Inverse Trigonometric Series Product!

First note that $27k^3 + 54k^2 + 36k + 8 = (3k+2)^3$ .

For a fixed $k$ , let $\theta = \tan^{-1} \left( \frac{1}{\sqrt{3k+1}} \right)$

So, by simple trigonometry, we get $\theta = \sin^{-1} \left( \frac{1}{\sqrt{3k+2}} \right)$ .

Now $\sin(3\theta) = 3\sin(\theta) - 4\sin^3(\theta) = \dfrac{9k+2}{\sqrt{27k^3 + 54k^2 + 36k + 8}}$ .

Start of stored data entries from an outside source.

/-! ### Quotients (R104) -/

/-- Truncating division by signs and magnitudes. -/
theorem tdiv_eq_sign_mul_natAbs_div (n d : Int) :
    n.tdiv d = n.sign * d.sign * ((n.natAbs / d.natAbs : Nat) : Int) := by
  rw [← Int.sign_mul_natAbs (n.tdiv d), Int.sign_tdiv, Int.natAbs_tdiv]
  split
  next h => rw [Nat.div_eq_of_lt h, Int.natCast_zero, Int.mul_zero, Int.zero_mul]
  next => rfl

theorem fxDiv_of_ne_zero (a : Fx) {b : Fx} (hb : b.toInt ≠ 0) :
    fxDiv a b = fxSat ((a.toInt * 2 ^ 64).tdiv b.toInt) := if_neg hb

theorem fxDiv_of_eq_zero (a : Fx) {b : Fx} (hb : b.toInt = 0) :
    fxDiv a b = if 0 < a.toInt then fxMax127 else if a.toInt < 0 then fxMin127 else 0#128 :=
  if_pos hb

/-- The quotient is the product of the signs with the quotient of the magnitudes. -/
theorem fxDiv_eq_sign_mul (a : Fx) {b : Fx} (hb : b.toInt ≠ 0) :
    fxDiv a b = fxSat (a.toInt.sign * b.toInt.sign *
      ((a.toInt.natAbs * 2 ^ 64 / b.toInt.natAbs : Nat) : Int)) := by
  have hsign : (a.toInt * 2 ^ 64).sign = a.toInt.sign := by
    rw [Int.sign_mul]; exact Int.mul_one _
  have habs : (a.toInt * 2 ^ 64).natAbs = a.toInt.natAbs * 2 ^ 64 := Int.natAbs_mul _ _
  rw [fxDiv_of_ne_zero a hb, tdiv_eq_sign_mul_natAbs_div, hsign, habs]

@[simp] theorem fxDiv_one (a : Fx) : fxDiv a fxOne = a := by
  have hone : fxOne.toInt = 2 ^ 64 := by decide
  rw [fxDiv_of_ne_zero a (by decide), hone, Int.mul_tdiv_cancel _ (by decide), fxSat_toInt]

@[simp] theorem fxDiv_zero_left (b : Fx) : fxDiv 0#128 b = 0#128 := by
  by_cases hb : b.toInt = 0
  · rw [fxDiv_of_eq_zero _ hb]; rfl
  · rw [fxDiv_of_ne_zero _ hb, BitVec.toInt_zero, Int.zero_mul, Int.zero_tdiv]; rfl

/-- A quotient of two integers is exact where the division is. -/
theorem fxDiv_fxOfInt_mul {k c : Int} (hc : c ≠ 0) (clo : -2 ^ 63 ≤ c) (chi : c < 2 ^ 63)
    (lo : -2 ^ 63 ≤ k * c) (hi : k * c < 2 ^ 63) :
    fxDiv (fxOfInt (k * c)) (fxOfInt c) = fxOfInt k := by
  have hden : c * 2 ^ 64 ≠ 0 := by omega
  have hassoc : k * c * 2 ^ 64 * 2 ^ 64 = k * 2 ^ 64 * (c * 2 ^ 64) := by ring
  have hne : (fxOfInt c).toInt ≠ 0 := by rwa [toInt_fxOfInt clo chi]
  rw [fxDiv_of_ne_zero _ hne, toInt_fxOfInt clo chi, toInt_fxOfInt lo hi, hassoc,
    Int.mul_tdiv_cancel _ hden]
  rfl

/-! ### The statements -/

/-- Settles O26: the model's rounding is the one R103 writes, the laws are those of the exact
integer product and sum, and the examples are evaluated. -/
theorem fxMulAndDotRoundOnce : Obligations.FxMulAndDotRoundOnce :=
  ⟨fun a b => ⟨rfl, fxMul_comm a b, fxMul_one a, fxMul_zero a, fxMul_neg_one a,
      fxDot_singleton a b⟩,
    fun _ => rfl, fun _ _ => fxDot_perm, by decide, by decide, by decide⟩

/-- Settles O27: truncation is read by signs and magnitudes; the examples are evaluated. -/
theorem fxDivTruncates : Obligations.FxDivTruncates :=
  ⟨fun a _ => ⟨fxDiv_eq_sign_mul a, fxDiv_of_eq_zero a, fxDiv_one a⟩, by decide⟩

/-- Settles O25: the sums saturate once, and `FX_MAX + 1 - 1` depends on the order. -/
theorem fxSaturatingSums : Obligations.FxSaturatingSums :=
  ⟨toInt_fxSat, fun a b => ⟨rfl, rfl, rfl, fxAbs_eq a, fxAdd_comm a b⟩,
    ⟨fxMax127, fxOne, fxOfInt (-1), by decide⟩, by decide, by decide⟩

end Sys2Proof.Machine
end

section
/-! SUPPORT. The exact powers of two (P3 of R109) and the fixed values (log entries 22 and 23), of
the record the commands run on and of every `REFNUM` (R110), with the octaves of spec/47_voice.md
R236 and R239 that the powers make exact. -/

namespace Sys2Proof.Machine

/-! ### The machine's powers of two -/

/-- The word that stands for `2^n`, below the sign bit. -/
theorem toInt_ofNat_two_pow {n : Nat} (h : n ≤ 126) :
    (BitVec.ofNat 128 (2 ^ n)).toInt = 2 ^ n := by
  have hlt : 2 ^ n < 2 ^ 127 := Nat.pow_lt_pow_right (by decide) (by omega)
  have hnat : (BitVec.ofNat 128 (2 ^ n)).toNat = 2 ^ n :=
    Nat.mod_eq_of_lt (hlt.trans (by decide))
  rw [BitVec.toInt_eq_toNat_of_lt (by rw [hnat]; omega), hnat]
  exact Nat.cast_pow 2 n

theorem exactPow2_fxOfInt {k : Int} (lo : -64 ≤ k) (hi : k ≤ 62) :
    exactPow2 (fxOfInt k) = some (BitVec.ofNat 128 (2 ^ (64 + k).toNat)) := by
  have hquot : k * 2 ^ 64 / 0x10000000000000000 = k := by omega
  have hrem : k * 2 ^ 64 % 0x10000000000000000 = 0 := by omega
  unfold exactPow2
  rw [toInt_fxOfInt (by omega) (by omega), hquot]
  exact if_pos ⟨hrem, lo, hi⟩

theorem numPow_two_fxOfInt {k : Int} (lo : -64 ≤ k) (hi : k ≤ 62) :
    numPow (fxOfInt 2) (fxOfInt k) = BitVec.ofNat 128 (2 ^ (64 + k).toNat) := by
  unfold numPow
  rw [if_pos rfl, exactPow2_fxOfInt lo hi, Option.getD_some]

theorem machineNum_hasExactPowers : HasExactPowers machineNum := fun k lo hi => by
  show (numPow (fxOfInt 2) (fxOfInt k)).toInt = _
  rw [numPow_two_fxOfInt lo hi, toInt_ofNat_two_pow (by omega)]

theorem machineNum_hasFixedValues : HasFixedValues machineNum :=
  ⟨numExp_zero, numLn_one, numSin_zero, numCos_zero, numSqrt_zero⟩

theorem machineNum_hasUnitValues : HasUnitValues machineNum :=
  ⟨numSqrt_one, numPow_one_zero⟩

/-! ### Octaves (R236, R239) -/

/-- A whole number of octaves in semitones gives a whole exponent, so the power is exact. -/
theorem numPow_two_octaves {k : Int} (lo : -64 ≤ k) (hi : k ≤ 62) :
    numPow (fxOfInt 2) (fxDiv (fxOfInt (k * 12)) (fxOfInt 12)) =
      BitVec.ofNat 128 (2 ^ (64 + k).toNat) := by
  rw [fxDiv_fxOfInt_mul (by decide) (by decide) (by decide) (by omega) (by omega),
    numPow_two_fxOfInt lo hi]

/-- A note `k` octaves from note 69 is at 440 Hz times `2^k`. -/
theorem voiNote2freq_octaves {note k : Int} (hnote : note - 69 = k * 12) (lo : -64 ≤ k)
    (hi : k ≤ 62) :
    voiNote2freq note = fxMul (fxOfInt 440) (BitVec.ofNat 128 (2 ^ (64 + k).toNat)) := by
  unfold voiNote2freq
  rw [hnote, numPow_two_octaves lo hi]

/-- A coarse offset of `k` octaves with no fine offset is the factor `2^k`. -/
theorem voiPitchFactor_octaves {coarse : Fx} {k : Int} (hcoarse : coarse = fxOfInt (k * 12))
    (lo : -64 ≤ k) (hi : k ≤ 62) :
    voiPitchFactor coarse 0#128 = BitVec.ofNat 128 (2 ^ (64 + k).toNat) := by
  unfold voiPitchFactor
  rw [hcoarse, fxDiv_zero_left, fxAdd_zero, numPow_two_octaves lo hi]

/-- Settles O28: each octave is the general one at `k` = 0, 1 and -1. -/
theorem exactPowersAndOctaves : Obligations.ExactPowersAndOctaves := by
  refine ⟨machineNum_hasExactPowers, machineNum_hasFixedValues, machineNum_hasUnitValues,
    fun _ => rfl, ?note69, ?note81, ?note57, ?same, ?up, ?down⟩
  case note69 => rw [voiNote2freq_octaves (k := 0) (by decide) (by decide) (by decide)]; decide
  case note81 => rw [voiNote2freq_octaves (k := 1) (by decide) (by decide) (by decide)]; decide
  case note57 => rw [voiNote2freq_octaves (k := -1) (by decide) (by decide) (by decide)]; decide
  case same => rw [voiPitchFactor_octaves (k := 0) (by decide) (by decide) (by decide)]; decide
  case up => rw [voiPitchFactor_octaves (k := 1) (by decide) (by decide) (by decide)]; decide
  case down => rw [voiPitchFactor_octaves (k := -1) (by decide) (by decide) (by decide)]; decide

/-! ### `REFNUM` (R110) -/

/-- A real number that a 2^-64 grid holds exactly rounds to its own word: no other integer is within
one half of it. -/
theorem IsRounded.eq_fxSat {r : ℝ} {w : Fx} (h : IsRounded r w) {n : Int} (hr : r * 2 ^ 64 = n) :
    w = fxSat n := by
  obtain ⟨i, hnear, -, rfl⟩ := h
  have hlt : |((n - i : Int) : ℝ)| < 1 := by
    rw [Int.cast_sub, ← hr]
    exact hnear.trans_lt (by norm_num)
  have hzero : n - i = 0 := Int.abs_lt_one_iff.1 (by exact_mod_cast hlt)
  rw [Int.eq_of_sub_eq_zero hzero]

theorem IsRounded.eq_zero {w : Fx} (h : IsRounded 0 w) : w = 0#128 :=
  (h.eq_fxSat (n := 0) (by simp)).trans (by decide)

theorem IsRounded.eq_one {w : Fx} (h : IsRounded 1 w) : w = fxOne :=
  (h.eq_fxSat (n := 2 ^ 64) (by norm_num)).trans (by decide)

/-- A power of two on the grid and below saturation rounds to itself. -/
theorem IsRounded.toInt_two_zpow {k : Int} {w : Fx} (lo : -64 ≤ k) (hi : k ≤ 62)
    (h : IsRounded (2 ^ k) w) : w.toInt = 2 ^ (64 + k).toNat := by
  have hgrid : (2 : ℝ) ^ k * 2 ^ 64 = ((2 ^ (64 + k).toNat : Int) : ℝ) := by
    have hexp : k + 64 = ((64 + k).toNat : Int) := by omega
    calc (2 : ℝ) ^ k * 2 ^ 64 = 2 ^ (k + 64) := (zpow_add₀ two_ne_zero k 64).symm
      _ = 2 ^ (64 + k).toNat := by rw [hexp, zpow_natCast]
      _ = ((2 ^ (64 + k).toNat : Int) : ℝ) := by push_cast; rfl
  have hpos : (0 : Int) ≤ 2 ^ (64 + k).toNat := by positivity
  have hlt : (2 : Int) ^ (64 + k).toNat < 2 ^ 127 := pow_lt_pow_right₀ (by decide) (by omega)
  rw [h.eq_fxSat hgrid, toInt_fxSat_of_range (by omega) hlt]

/-- The real number that `FX(k)` stands for is `k`. -/
theorem toInt_fxOfInt_div {k : Int} (lo : -2 ^ 63 ≤ k) (hi : k < 2 ^ 63) :
    ((fxOfInt k).toInt / 2 ^ 64 : ℝ) = k := by
  rw [toInt_fxOfInt lo hi]
  rw [Int.cast_mul, Int.cast_pow, Int.cast_ofNat]
  exact mul_div_cancel_right₀ _ (pow_ne_zero 64 two_ne_zero)

theorem toInt_fxOne_div : (fxOne.toInt / 2 ^ 64 : ℝ) = 1 := by
  rw [fxOne_eq_fxOfInt, toInt_fxOfInt_div (by decide) (by decide), Int.cast_one]

theorem toInt_zero_div : ((0#128 : Fx).toInt / 2 ^ 64 : ℝ) = 0 := by
  rw [BitVec.toInt_zero, Int.cast_zero, zero_div]

section
variable {num : NumRecord} (h : IsRefNum num)
include h

theorem IsRefNum.hasExactPowers : HasExactPowers num := fun k lo hi => by
  have hpow := h.powPos (fxOfInt 2) (fxOfInt k) (by decide)
  rw [toInt_fxOfInt_div (by omega) (by omega), toInt_fxOfInt_div (by decide) (by decide),
    Int.cast_ofNat, mul_comm, ← Real.rpow_def_of_pos two_pos,
    Real.rpow_intCast] at hpow
  exact hpow.toInt_two_zpow lo hi

theorem IsRefNum.hasFixedValues : HasFixedValues num := by
  have hexp := h.exp 0#128
  have hln := h.lnPos fxOne (by decide)
  have hsin := h.sin 0#128
  have hcos := h.cos 0#128
  have hsqrt := h.sqrtNonneg 0#128 (by decide)
  rw [toInt_zero_div] at hexp hsin hcos hsqrt
  rw [toInt_fxOne_div, Real.log_one] at hln
  rw [Real.exp_zero] at hexp
  rw [Real.sin_zero] at hsin
  rw [Real.cos_zero] at hcos
  rw [Real.sqrt_zero] at hsqrt
  exact ⟨hexp.eq_one, hln.eq_zero, hsin.eq_zero, hcos.eq_one, hsqrt.eq_zero⟩

theorem IsRefNum.hasUnitValues : HasUnitValues num := by
  have hsqrt := h.sqrtNonneg fxOne (by decide)
  have hpow := h.powPos fxOne 0#128 (by decide)
  rw [toInt_fxOne_div, Real.sqrt_one] at hsqrt
  rw [toInt_zero_div, zero_mul, Real.exp_zero] at hpow
  exact ⟨hsqrt.eq_one, hpow.eq_one⟩

end

/-- Settles O29: at each of these arguments the real function has a value on the grid, which rounds
to itself. -/
theorem refNumHasExactPowers : Obligations.RefNumHasExactPowers :=
  fun _ h => ⟨h.hasExactPowers, h.hasFixedValues, h.hasUnitValues⟩

end Sys2Proof.Machine
end

section
/-! SUPPORT. The ENV commands of spec/41_envelope.md on a legal target, and the procedures behind
them: tension normalisation (R131), the coefficient pairs (R132) and the step of one sample
(R139). -/

namespace Sys2Proof.Machine

/-! ### A command on the Envelope of a voice -/

/-- The one legal selector of the ENV rows names the Envelope (R82, R84). -/
theorem selEnv_wf {nv : Nat} {t : Target} (h : t.wf nv [0x05#8] = true) : selEnv t.u = some () := by
  obtain ⟨-, hu, -, -⟩ := (Target.wf_iff nv [0x05#8] t).1 h
  rw [List.mem_singleton.1 hu]
  rfl

section
variable {t : Target} {s : State}

/-- An ENV command on a legal target replaces the Envelope it addresses and answers `OK`. -/
theorem atEnv_wf (f : Envelope → Envelope × List Word) (h : t.wf s.nv [0x05#8] = true) :
    atEnv t s f = .next (respond .ok (f (voiceOf s t).noise.env).2
      (withVoice s t ((voiceOf s t).setEnv (f (voiceOf s t).noise.env).1))) :=
  atVoice_wf selEnv [0x05#8] t s _ () h (selEnv_wf h)

/-- An ENV command that answers no result word. -/
theorem atEnv_silent_wf (f : Envelope → Envelope) (h : t.wf s.nv [0x05#8] = true) :
    atEnv t s (fun u => (f u, [])) = .next (respond .ok []
      (withVoice s t ((voiceOf s t).setEnv (f (voiceOf s t).noise.env)))) :=
  atEnv_wf _ h

theorem exec_envInit_wf (srate att dec sus rel ta td tr : Word) (h : t.wf s.nv [0x05#8] = true) :
    exec (.envInit t srate att dec sus rel ta td tr) s = .next (respond .ok [] (withVoice s t
      ((voiceOf s t).setEnv
        (envInitProc (voiceOf s t).noise.env srate att dec sus rel ta td tr)))) :=
  atEnv_silent_wf (fun u => envInitProc u srate att dec sus rel ta td tr) h

theorem exec_envAtk_wf (scale : Word) (h : t.wf s.nv [0x05#8] = true) :
    exec (.envAtk t scale) s = .next (respond .ok [] (withVoice s t
      ((voiceOf s t).setEnv (envAttackProc (voiceOf s t).noise.env scale)))) :=
  atEnv_silent_wf (fun u => envAttackProc u scale) h

theorem exec_envDec_wf (h : t.wf s.nv [0x05#8] = true) :
    exec (.envDec t) s = .next (respond .ok [] (withVoice s t
      ((voiceOf s t).setEnv { (voiceOf s t).noise.env with state := .decay }))) :=
  atEnv_silent_wf (fun u => { u with state := .decay }) h

theorem exec_envSus_wf (h : t.wf s.nv [0x05#8] = true) :
    exec (.envSus t) s = .next (respond .ok [] (withVoice s t
      ((voiceOf s t).setEnv { (voiceOf s t).noise.env with state := .sustain }))) :=
  atEnv_silent_wf (fun u => { u with state := .sustain }) h

theorem exec_envRel_wf (h : t.wf s.nv [0x05#8] = true) :
    exec (.envRel t) s = .next (respond .ok [] (withVoice s t
      ((voiceOf s t).setEnv (envReleaseProc (voiceOf s t).noise.env)))) :=
  atEnv_silent_wf envReleaseProc h

theorem exec_envRst_wf (h : t.wf s.nv [0x05#8] = true) :
    exec (.envRst t) s = .next (respond .ok [] (withVoice s t
      ((voiceOf s t).setEnv (envResetProc (voiceOf s t).noise.env)))) :=
  atEnv_silent_wf envResetProc h

theorem exec_envProc_wf (h : t.wf s.nv [0x05#8] = true) :
    exec (.envProc t) s = .next (respond .ok
      [wordOfNat (envProcess (voiceOf s t).noise.env).state.code,
        (envProcess (voiceOf s t).noise.env).env]
      (withVoice s t ((voiceOf s t).setEnv (envProcess (voiceOf s t).noise.env)))) :=
  atEnv_wf (fun u =>
    (envProcess u, [wordOfNat (envProcess u).state.code, (envProcess u).env])) h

Therefore, we simply obtain:

$S_n = \prod_{k=1}^n \ \dfrac{\arcsin \left( \frac{9k+2}{\sqrt{27k^3 + 54k^2 + 36k + 8}} \right) }{\arctan \left( \frac{1}{\sqrt{3k+1}} \right)} = \prod_{k=1}^n \dfrac{3\theta}{\theta} = \prod_{k=1}^n 3 = 3^n$

Thus $\ln(S_{2015}) = \ln(3^{2015}) = 2015\ln(3) \approx \boxed{2213.703}$

$Log({ S }_{ n })=nLog(3)$

That complicated trigonometric expression on the right is just $3$ . Looks like a difficult problem until it's solved.